### Task goal
Each record that follows should be reproduced in full, character for character.

##### Task data

/-- R128: the five operations of the UAL, the instruction that uses each, and exactly one of the five selects active
whenever AC is loaded, which is then loaded with the output for X = AC and Y = RDM; N and Z are formed from that
output. -/
def Obligations.UalHasFiveOperations : Prop :=
  (∀ x y : Byte, ual .y x y = y ∧ (ual .add x y).toNat = (x.toNat + y.toNat) % 256 ∧
    ∀ i, i < 8 → (ual .or x y).getLsbD i = (x.getLsbD i || y.getLsbD i) ∧
      (ual .and x y).getLsbD i = (x.getLsbD i && y.getLsbD i) ∧ (ual .not x y).getLsbD i = !x.getLsbD i) ∧
  (∀ (t : Time) (d : Option Mnemonic) (n z : Bool),
    let c := controlUnit t d n z
    (c.cargaAC = true → [c.ualY, c.ualADD, c.ualOR, c.ualAND, c.ualNOT].count true = 1) ∧
    (c.ualY = true → d = some .lda) ∧ (c.ualADD = true → d = some .add) ∧ (c.ualOR = true → d = some .or) ∧
    (c.ualAND = true → d = some .and) ∧ (c.ualNOT = true → d = some .not)) ∧
  ∀ (s : State) (op : UalOp), (signalsAt s).cargaAC = true → (signalsAt s).ualOp = some op →
    (tick s).ac = ual op s.ac s.rdm ∧ (tick s).n = flagN (ual op s.ac s.rdm) ∧ (tick s).z = flagZ (ual op s.ac s.rdm)

/-- R141: sel is 1 only in t5 of STA, LDA, ADD, OR and AND; REM is loaded only in t0 and t3, from PC, and in t5, from
RDM. -/
def Obligations.SelPassesRdmOnlyAtT5 : Prop :=
  (∀ (t : Time) (d : Option Mnemonic) (n z : Bool),
    let c := controlUnit t d n z
    (c.sel = true ↔ t = .t5 ∧ d ∈ [some .sta, some .lda, some .add, some .or, some .and]) ∧
    (c.cargaREM = true → (t = .t0 ∧ c.sel = false) ∨ (t = .t3 ∧ c.sel = false) ∨ (t = .t5 ∧ c.sel = true))) ∧
  ∀ s : State, (signalsAt s).cargaREM = true →
    (tick s).rem = if (signalsAt s).sel then s.rdm else s.pc

/-- No register is given two values in one time, and no time ends an instruction in two ways, so the order in which the
model looks at the signals does not matter (log 21). -/
def Obligations.NoTwoSourcesInOneTime : Prop :=
  ∀ (t : Time) (d : Option Mnemonic) (n z : Bool),
    let c := controlUnit t d n z
    ¬(c.cargaPC = true ∧ c.incrementaPC = true) ∧ ¬(c.read = true ∧ c.cargaRDM = true) ∧
    ¬(c.gotoT0 = true ∧ c.halt = true) ∧ ¬(c.read = true ∧ c.write = true)

/-- R130: after a time with "goto t0" the next time is t0, after one with "Halt" there is no next time, otherwise it is
the following one; "goto t0" acts together with the other signals of its time, as in t7 of LDA. What follows t7 without
either is left open (log 18) and not stated. -/
def Obligations.TimesFollowOneAnother : Prop :=
  ∀ s : State, s.run = .running →
    ((signalsAt s).gotoT0 = true → (tick s).time = .t0 ∧ (tick s).run = .running) ∧
    ((signalsAt s).halt = true → (tick s).run = .halted ∧ ∀ k, ticks k (tick s) = tick s) ∧
    ((signalsAt s).gotoT0 = false → (signalsAt s).halt = false →
      (tick s).run = .running ∧ (s.time ≠ .t7 → timeIndex (tick s).time = timeIndex s.time + 1)) ∧
    (s.time = .t7 → decoded s.ri = some .lda →
      signalsAt s = { ualY := true, cargaAC := true, cargaNZ := true, gotoT0 := true } ∧
      (tick s).ac = s.rdm ∧ (tick s).time = .t0)

/-- R112: the fetch phase is the same for all instructions and depends on none of RI, N and Z; after t2, RI = MEM[a],
PC = (a + 1) mod 256, REM = a, RDM = MEM[a]. -/
def Obligations.FetchPhaseTakesT0ToT2 : Prop :=
  (∀ (d : Option Mnemonic) (n z : Bool),
    controlUnit .t0 d n z = { sel := false, cargaREM := true } ∧
    controlUnit .t1 d n z = { read := true, incrementaPC := true } ∧
    controlUnit .t2 d n z = { cargaRI := true }) ∧
  ∀ s : State, atBoundary s →
    ticks 1 s = { s with rem := s.pc, time := .t1 } ∧
    ticks 2 s = { s with rem := s.pc, rdm := memRead s.mem s.pc, pc := s.pc + 1#8, time := .t2 } ∧
    ticks 3 s = { s with
    ri := memRead s.mem s.pc, pc := s.pc + 1#8, rem := s.pc, rdm := memRead s.mem s.pc, time := .t3 }

/-- R136 with R112 and R115 to R125: one time step under the equations is the transfers the instruction's sequence
lists for that time, all from the values at its beginning, up to the instruction's last time. -/
def Obligations.TimeStepPerformsTheSequence : Prop :=
  ∀ (s : State) (m : Mnemonic), s.run = .running →
    (decoded s.ri = some m ∨ timeIndex s.time < 3) →
    timeIndex s.time ≤ timeIndex (lastTime m s.n s.z) → tick s = sequenceStep m s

##########

### Response to the task
/-- R128: the five operations of the UAL, the instruction that uses each, and exactly one of the five selects active
whenever AC is loaded, which is then loaded with the output for X = AC and Y = RDM; N and Z are formed from that
output. -/
def Obligations.UalHasFiveOperations : Prop :=
  (∀ x y : Byte, ual .y x y = y ∧ (ual .add x y).toNat = (x.toNat + y.toNat) % 256 ∧
    ∀ i, i < 8 → (ual .or x y).getLsbD i = (x.getLsbD i || y.getLsbD i) ∧
      (ual .and x y).getLsbD i = (x.getLsbD i && y.getLsbD i) ∧ (ual .not x y).getLsbD i = !x.getLsbD i) ∧
  (∀ (t : Time) (d : Option Mnemonic) (n z : Bool),
    let c := controlUnit t d n z
    (c.cargaAC = true → [c.ualY, c.ualADD, c.ualOR, c.ualAND, c.ualNOT].count true = 1) ∧
    (c.ualY = true → d = some .lda) ∧ (c.ualADD = true → d = some .add) ∧ (c.ualOR = true → d = some .or) ∧
    (c.ualAND = true → d = some .and) ∧ (c.ualNOT = true → d = some .not)) ∧
  ∀ (s : State) (op : UalOp), (signalsAt s).cargaAC = true → (signalsAt s).ualOp = some op →
    (tick s).ac = ual op s.ac s.rdm ∧ (tick s).n = flagN (ual op s.ac s.rdm) ∧ (tick s).z = flagZ (ual op s.ac s.rdm)

/-- R141: sel is 1 only in t5 of STA, LDA, ADD, OR and AND; REM is loaded only in t0 and t3, from PC, and in t5, from
RDM. -/
def Obligations.SelPassesRdmOnlyAtT5 : Prop :=
  (∀ (t : Time) (d : Option Mnemonic) (n z : Bool),
    let c := controlUnit t d n z
    (c.sel = true ↔ t = .t5 ∧ d ∈ [some .sta, some .lda, some .add, some .or, some .and]) ∧
    (c.cargaREM = true → (t = .t0 ∧ c.sel = false) ∨ (t = .t3 ∧ c.sel = false) ∨ (t = .t5 ∧ c.sel = true))) ∧
  ∀ s : State, (signalsAt s).cargaREM = true →
    (tick s).rem = if (signalsAt s).sel then s.rdm else s.pc

/-- No register is given two values in one time, and no time ends an instruction in two ways, so the order in which the
model looks at the signals does not matter (log 21). -/
def Obligations.NoTwoSourcesInOneTime : Prop :=
  ∀ (t : Time) (d : Option Mnemonic) (n z : Bool),
    let c := controlUnit t d n z
    ¬(c.cargaPC = true ∧ c.incrementaPC = true) ∧ ¬(c.read = true ∧ c.cargaRDM = true) ∧
    ¬(c.gotoT0 = true ∧ c.halt = true) ∧ ¬(c.read = true ∧ c.write = true)

/-- R130: after a time with "goto t0" the next time is t0, after one with "Halt" there is no next time, otherwise it is
the following one; "goto t0" acts together with the other signals of its time, as in t7 of LDA. What follows t7 without
either is left open (log 18) and not stated. -/
def Obligations.TimesFollowOneAnother : Prop :=
  ∀ s : State, s.run = .running →
    ((signalsAt s).gotoT0 = true → (tick s).time = .t0 ∧ (tick s).run = .running) ∧
    ((signalsAt s).halt = true → (tick s).run = .halted ∧ ∀ k, ticks k (tick s) = tick s) ∧
    ((signalsAt s).gotoT0 = false → (signalsAt s).halt = false →
      (tick s).run = .running ∧ (s.time ≠ .t7 → timeIndex (tick s).time = timeIndex s.time + 1)) ∧
    (s.time = .t7 → decoded s.ri = some .lda →
      signalsAt s = { ualY := true, cargaAC := true, cargaNZ := true, gotoT0 := true } ∧
      (tick s).ac = s.rdm ∧ (tick s).time = .t0)

/-- R112: the fetch phase is the same for all instructions and depends on none of RI, N and Z; after t2, RI = MEM[a],
PC = (a + 1) mod 256, REM = a, RDM = MEM[a]. -/
def Obligations.FetchPhaseTakesT0ToT2 : Prop :=
  (∀ (d : Option Mnemonic) (n z : Bool),
    controlUnit .t0 d n z = { sel := false, cargaREM := true } ∧
    controlUnit .t1 d n z = { read := true, incrementaPC := true } ∧
    controlUnit .t2 d n z = { cargaRI := true }) ∧
  ∀ s : State, atBoundary s →
    ticks 1 s = { s with rem := s.pc, time := .t1 } ∧
    ticks 2 s = { s with rem := s.pc, rdm := memRead s.mem s.pc, pc := s.pc + 1#8, time := .t2 } ∧
    ticks 3 s = { s with
    ri := memRead s.mem s.pc, pc := s.pc + 1#8, rem := s.pc, rdm := memRead s.mem s.pc, time := .t3 }

/-- R136 with R112 and R115 to R125: one time step under the equations is the transfers the instruction's sequence
lists for that time, all from the values at its beginning, up to the instruction's last time. -/
def Obligations.TimeStepPerformsTheSequence : Prop :=
  ∀ (s : State) (m : Mnemonic), s.run = .running →
    (decoded s.ri = some m ∨ timeIndex s.time < 3) →
    timeIndex s.time ≤ timeIndex (lastTime m s.n s.z) → tick s = sequenceStep m s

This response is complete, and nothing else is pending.